Saved entries:
/-- One clamp (R107): the time its valve has stood at OPEN since the request was taken is `openTime`
µs plus the time since `openSince` (R109). `failedAt` is the moment of a CLAMP_FAIL that ended its stroke:
the pressure of a control interval of that moment is read into its state (R108, R109, log entry 63). -/
structure ClampState where
  state : ClampPos
  valve : ClampValve
  openTime : Nat
  openSince : Option Nat
  slip : RunWatch
  failedAt : Option Nat
  deriving DecidableEq, Repr

/-- The request in progress at the clamp unit (R107). -/
inductive ClampRequest where
  | close | open | none
  deriving DecidableEq, Repr

/-- For whom the sequencer asked the clamp unit: a weld cycle, or a CLAMP activity (R108, R111). -/
inductive ClampRequester where
  | cycle | activity
  deriving DecidableEq, Repr

/-- The clamp unit (R107). The clamp pressures are the last readings of the channels pA and pB. -/
structure ClampUnit where
  a : ClampState
  b : ClampState
  request : ClampRequest
  requester : Option ClampRequester
  timer : Timer
  deriving DecidableEq, Repr

/-- The trimmer states (R112). -/
inductive TrimPos where
  | retracted | stroking | returning | jammed
  deriving DecidableEq, Repr

/-- The trimmer's valve commands (R112). -/
inductive TrimValve where
  | forward | back | hold
  deriving DecidableEq, Repr

/-- The trimmer (R112). -/
structure Trimmer where
  state : TrimPos
  valve : TrimValve
  forwardMade : Bool
  returnMade : Bool
  timer : Timer
  deriving DecidableEq, Repr

/-- The pack modes (R115). -/
inductive PackMode where
  | run | standby | parked | resuming
  deriving DecidableEq, Repr

/-- The modes a pack is stood down to, and resumes from (R115). -/
inductive StandDown where
  | standby | parked
  deriving DecidableEq, Repr

/-- The blocks that ask for a resume (R116). -/
inductive PackRequester where
  | sequencer | clampUnit | axis
  deriving DecidableEq, Repr

/-- The pack controller (R115). p_sys is the last reading of its channel; `resumeFit` holds the fit fields
of the resume under way, taken as its timer started (R146, log entry 64). -/
structure PackUnit where
  mode : PackMode
  resumedFrom : Option StandDown
  pendingEntry : Option StandDown
  waiting : List PackRequester
  resumeBegan : Option Nat
  resumeTimer : Timer
  resumeFit : Option Fit
  lowPressure : RunWatch
  idleTimer : Timer
  lastValve : Option Nat
  lastMotion : Option Nat
  deriving DecidableEq, Repr

/-- The last reading of a channel (R122, R123). -/
inductive Reading where
  | absent
  | invalid
  | valid (v : Int)
  deriving DecidableEq, Repr

/-- A current sample with its validity and its blanking mark (R124). -/
structure CurrentSample where
  value : Option Nat
  blanked : Bool
  deriving DecidableEq, Repr

/-- The mean current of an interval and the number of samples it was formed from (R124). -/
structure IntervalMean where
  mean : Nat
  count : Nat
  deriving DecidableEq, Repr

/-- The sense circuit states (R122). -/
inductive SenseState where
  | disconnected | open | conducting | invalid
  deriving DecidableEq, Repr

/-- The measurement front (R122). `interval` is absent for "no measurement". -/
structure Front where
  current : Reading
  p1 : Reading
  p2 : Reading
  pA : Reading
  pB : Reading
  pSys : Reading
  t1 : Reading
  t2 : Reading
  samples : List CurrentSample
  interval : Option IntervalMean
  channelRun : Nat
  channelRaised : Bool
  forceRun : Nat
  forceRaised : Bool
  sense : SenseState
  sensePending : Bool
  reconnectTimer : Timer
  ring : List (Option Int)
  disagree : Bool
  average : Option Int
  deriving DecidableEq, Repr

/-- The inputs of the watch mask (R130). -/
structure WatchMask where
  guard : Bool
  headDown : Bool
  coolant : Bool
  deriving DecidableEq, Repr

/-- The input monitor (R130). -/
structure InputMonitor where
  level : Levels
  raw : Levels
  estopTimer : Timer
  guardTimer : Timer
  headTimer : Timer
  coolantTimer : Timer
  watch : WatchMask
  deriving DecidableEq, Repr

/-- The states of a slot (R133). -/
inductive SlotState where
  | empty | valid | corrupt
  deriving DecidableEq, Repr

/-- The fields and check a slot's memory holds (R133). -/
structure SlotImage where
  fields : Schedule
  check : Check
  deriving DecidableEq, Repr

/-- A schedule slot (R133). -/
structure Slot where
  state : SlotState
  image : Option SlotImage
  deriving DecidableEq, Repr

/-- The states of the fit table (R133). -/
inductive FitState where
  | blank | valid | corrupt
  deriving DecidableEq, Repr

/-- The fields and check the fit area holds (R133). -/
structure FitImage where
  fields : Fit
  check : Check
  deriving DecidableEq, Repr

/-- What a schedule store write writes (R133). -/
inductive StoreJob where
  | writeSlot (slot : Nat) (image : SlotImage)
  | eraseSlot (slot : Nat)
  | writeFit (image : FitImage)
  deriving DecidableEq, Repr

/-- An entry of the schedule store's write list: the job and the request queue entry it answers. -/
structure StoreWrite where
  job : StoreJob
  entry : Nat
  deriving DecidableEq, Repr

/-- The schedule store (R133). The first entry of the write list is the write in progress, and `began` the
moment at which it began (R139). -/
structure ScheduleStore where
  slots : List Slot
  fitState : FitState
  fitImage : Option FitImage
  workingFit : Option Fit
  writes : List StoreWrite
  began : Nat
  deriving DecidableEq, Repr

/-- The phase summary that is open (R2, R3): when and where the phase was entered, the sum and number
of its interval means, and the highest valid force. -/
structure RunningSummary where
  phase : CycleState
  enteredAt : Nat
  enteredS : Int
  meanSum : Nat
  meanCount : Nat
  peakForce : Option Int
  deriving DecidableEq, Repr

/-- The working record (R149, R151). `closed` is false while it is OPEN. -/
structure WorkingRecord where
  fields : WeldRecord
  closed : Bool
  running : Option RunningSummary
  /-- The START time. -/
  startAt : Nat
  rejectTally : Bool
  noteTally : Bool
  deriving DecidableEq, Repr

/-- The nonvolatile image of the working record: the fields with the open summary as it stood, the
tallies, and the time since START at the save, ms (R151 to R153). -/
structure SavedRecord where
  fields : WeldRecord
  closed : Bool
  elapsed : Nat
  rejectTally : Bool
  noteTally : Bool
  deriving DecidableEq, Repr

/-- The writes of the record store (R150). A save holds what it commits once it has begun; a release
names its record by the record's `id` and the request queue entry it answers. -/
inductive RecordWrite where
  | creation (record : WorkingRecord)
  | save (image : Option SavedRecord)
  | append
  | release (id : Nat) (entry : Nat)
  | removal
  deriving DecidableEq, Repr

/-- A record of the queue with its release mark (R149). `id` is the model's own name for it, by which a
release finds it (log entry 27). -/
structure QueuedRecord where
  id : Nat
  fields : WeldRecord
  mark : Bool
  deriving DecidableEq, Repr

/-- The record store (R149). `current` is the write in progress and `began` the moment at which it began,
`waiting` the rest of the write list, `setAside` the writes a supply-loss warning took off it (R152).
`nextId` names the next record that joins the queue. -/
structure RecordStore where
  queue : List QueuedRecord
  working : Option WorkingRecord
  counter : Nat
  saveFailed : Bool
  current : Option RecordWrite
  began : Nat
  nextId : Nat
  waiting : List RecordWrite
  setAside : List RecordWrite
  supplyLow : Bool
  image : Option SavedRecord
  imageDiscarded : Bool
  appendRetry : Timer
  removalRetry : Timer
  deriving DecidableEq, Repr

/-- The condition of a request queue entry (R176). -/
inductive EntryCondition where
  | received
  | taken
  | answered (reply : List Byte)
  deriving DecidableEq, Repr

/-- An entry of the request queue (R176). `id` is the model's own name for it. -/
structure RequestEntry where
  id : Nat
  kind : Byte
  tag : Byte
  body : List Byte
  condition : EntryCondition
  deriving DecidableEq, Repr

/-- The six notice classes, as a mask or as pending flags (R181, R182). -/
structure NoticeSet where
  fault : Bool
  phase : Bool
  record : Bool
  heat : Bool
  input : Bool
  link : Bool
  deriving DecidableEq, Repr

/-- The transmitter: idle, or the line bytes of the frame being sent (R183). -/
inductive Transmitter where
  | idle
  | reply (entry : Nat) (line : List Byte)
  | notice (line : List Byte)
  deriving DecidableEq, Repr

/-- An accepted RESTART whose reply has not yet been sent: its entry, and whether it was accepted in
LOCKOUT (R184, R91). -/
structure RestartWait where
  entry : Nat
  fromLockout : Bool
  deriving DecidableEq, Repr

/-- The link interface (R175, R176, R181 to R184). `ready` holds the entries whose replies are formed
and not yet sent, in the order formed. -/
structure LinkInterface where
  assembling : Bool
  held : List Byte
  escapePending : Bool
  lastByteAt : Nat
  queue : List RequestEntry
  nextId : Nat
  ready : List Nat
  classMask : NoticeSet
  flags : NoticeSet
  transmitter : Transmitter
  overruns : Nat
  discards : Nat
  restart : Option RestartWait
  deriving DecidableEq, Repr

/-- The state of the part, and the queue of the commands that wait, first in, first out. -/
structure State where
  clock : Clock
  seq : Sequencer
  reg : Regulator
  pulse : PulseGen
  plan : Plan
  power : PowerUnit
  axis : PlatenAxis
  clamps : ClampUnit
  trimmer : Trimmer
  pack : PackUnit
  front : Front
  inputs : InputMonitor
  store : ScheduleStore
  records : RecordStore
  link : LinkInterface
  pending : List Instr
  deriving DecidableEq, Repr

/-- Why the machine would stop. No command of this part stops: the faults of section 10.1 are effects
on the state, so the type has no constructor. -/
inductive Fault where
  deriving DecidableEq, Repr

/-- Why a command would have no meaning. -/
inductive Refusal where
  /-- Raised only by an arm of `exec` whose command has no meaning yet; safe, since nothing is claimed
  of it. No arm of this model raises it. -/
  | notModelled (mnemonic : String)
  deriving DecidableEq, Repr

/-- The part right after power-on, as a new part: nothing in its nonvolatile stores, the head at rest
and its inputs safe (log entries 4 and 5; each other value is the rule's own). -/
def State.reset : State where
  clock := { now := 0, intervalStart := 0, windowStart := 0, readingAt := 0 }
  seq :=
    { cycle := .idle, activity := .none, workingCopy := none, mode := .free, weldId := 0,
      captured :=
        { sClamp := none, sTouch := none, g := none, tempStart := none, tempPlan := none,
          fTen := none, sUpset0 := none, sUpsetEnd := none },
      pendingStop := false, firstCause := none, secondCause := none, lastFault := none, estimate := 0,
      beforeEstop := .idle, startWait := none, planHoldTimer := none, upsetTimer := none,
      currentOnTimer := none, holdTimer := none, unloadTimer := none, upsetEndAt := none,
      bFlashEff := none, nPreEff := none, fUpEff := none, fHoldEff := none, tHoldEff := none,
      releaseStep := .ramp, reliefDone := false, clampsAsked := false, forceWindow := [] }
  reg :=
    { state := .off, phase := .flash, target := none, sFlash0 := none, sBoost0 := none, vCmd := 0,
      firingFlag := false, ignitionTimer := none, flashTimer := none, shortRun := 0, openRun := 0,
      recoveries := 0, interruptions := 0, sRec := none, peak := 0, meanSum := 0, meanCount := 0 }
  pulse :=
    { use := .none, counter := 0, stepMs := 1, nextStep := 0, reload := 0, boundary := 0, asked := 0,
      done := 0, part := .waiting, withdrawing := false, consumption := 0 }
  plan :=
    { stage := .absent, lA := none, lB := none, l := none, tN := none, tolT := none, tR := none,
      dT := none, eReq := none, tolE := none, cPlan := none, p := none, m := none, outcome := none,
      holdCause := none, bFlashEff := none, pEff := none, fPred := none, cAct := none, pAct := none,
      dTAch := none, tAch := none, bF := none }
  power :=
    { contactor := .open, confirmTimer := none, tapPosition := some 1, selector := .set,
      tapDrive := none, tapTimer := none, groupA := .off, groupB := .off, lastStopped := none,
      openConfAt := some 0, closeConfAt := none, tapSetAt := some 0, firingStopAt := none,
      blankingEnd := none, currentOff := .confirmed, lowSamples := 0, currentOffTimer := none,
      pendingTap := none, pendingContactor := none, pendingFire := none, heat := 0, squareSum := 0 }
  axis :=
    { ref := .unreferenced, mode := .still, valveHold := true, s := 0, speed := 0, rMilli := 0,
      cmdSpeed := 0, cmdForce := 0, forceLimit := 0, speedLimit := 0, force := none, target := none,
      rampNext := none, lowLimit := false, highLimit := false, followTimer := none, dwell := .idle,
      stall := .idle, relief := false, frozen := false, endSwitch := false, wait := none, fit := none }
  clamps :=
    { a := { state := .open, valve := .hold, openTime := 0, openSince := none, slip := .idle,
             failedAt := none },
      b := { state := .open, valve := .hold, openTime := 0, openSince := none, slip := .idle,
             failedAt := none },
      request := .none, requester := none, timer := none }
  trimmer :=
    { state := .retracted, valve := .hold, forwardMade := false, returnMade := true, timer := none }
  pack :=
    { mode := .parked, resumedFrom := none, pendingEntry := none, waiting := [], resumeBegan := none,
      resumeTimer := none, resumeFit := none, lowPressure := .idle, idleTimer := none,
      lastValve := none, lastMotion := none }
  front :=
    { current := .absent, p1 := .absent, p2 := .absent, pA := .absent, pB := .absent,
      pSys := .absent, t1 := .absent, t2 := .absent, samples := [], interval := none,
      channelRun := 0, channelRaised := false, forceRun := 0, forceRaised := false,
      sense := .disconnected, sensePending := false, reconnectTimer := some 100000, ring := [],
      disagree := false, average := none }
  inputs :=
    { level := { estopClosed := true, guardClosed := true, headPresent := true,
                 coolantFlowing := true },
      raw := { estopClosed := true, guardClosed := true, headPresent := true,
               coolantFlowing := true },
      estopTimer := none, guardTimer := none, headTimer := none, coolantTimer := none,
      watch := { guard := false, headDown := false, coolant := false } }
  store :=
    { slots := List.replicate 16 { state := .empty, image := none }, fitState := .blank,
      fitImage := none, workingFit := none, writes := [], began := 0 }
  records :=
    { queue := [], working := none, counter := 0, saveFailed := false, current := none, began := 0,
      nextId := 0, waiting := [], setAside := [], supplyLow := false, image := none, imageDiscarded := false,
      appendRetry := none, removalRetry := none }
  link :=
    { assembling := false, held := [], escapePending := false, lastByteAt := 0, queue := [],
      nextId := 0, ready := [],
      classMask := { fault := false, phase := false, record := false, heat := false, input := false,
                     link := false },
      flags := { fault := false, phase := false, record := false, heat := false, input := false,
                 link := false },
      transmitter := .idle, overruns := 0, discards := 0, restart := none }
  pending := []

▶ TASK INSTRUCTIONS: Keep only those lines of the records that hold "absent", and return them.

▶ ANSWER BOX:
  | absent
/-- The measurement front (R122). `interval` is absent for "no measurement". -/
    { stage := .absent, lA := none, lB := none, l := none, tN := none, tolT := none, tR := none,
    { current := .absent, p1 := .absent, p2 := .absent, pA := .absent, pB := .absent,
      pSys := .absent, t1 := .absent, t2 := .absent, samples := [], interval := none,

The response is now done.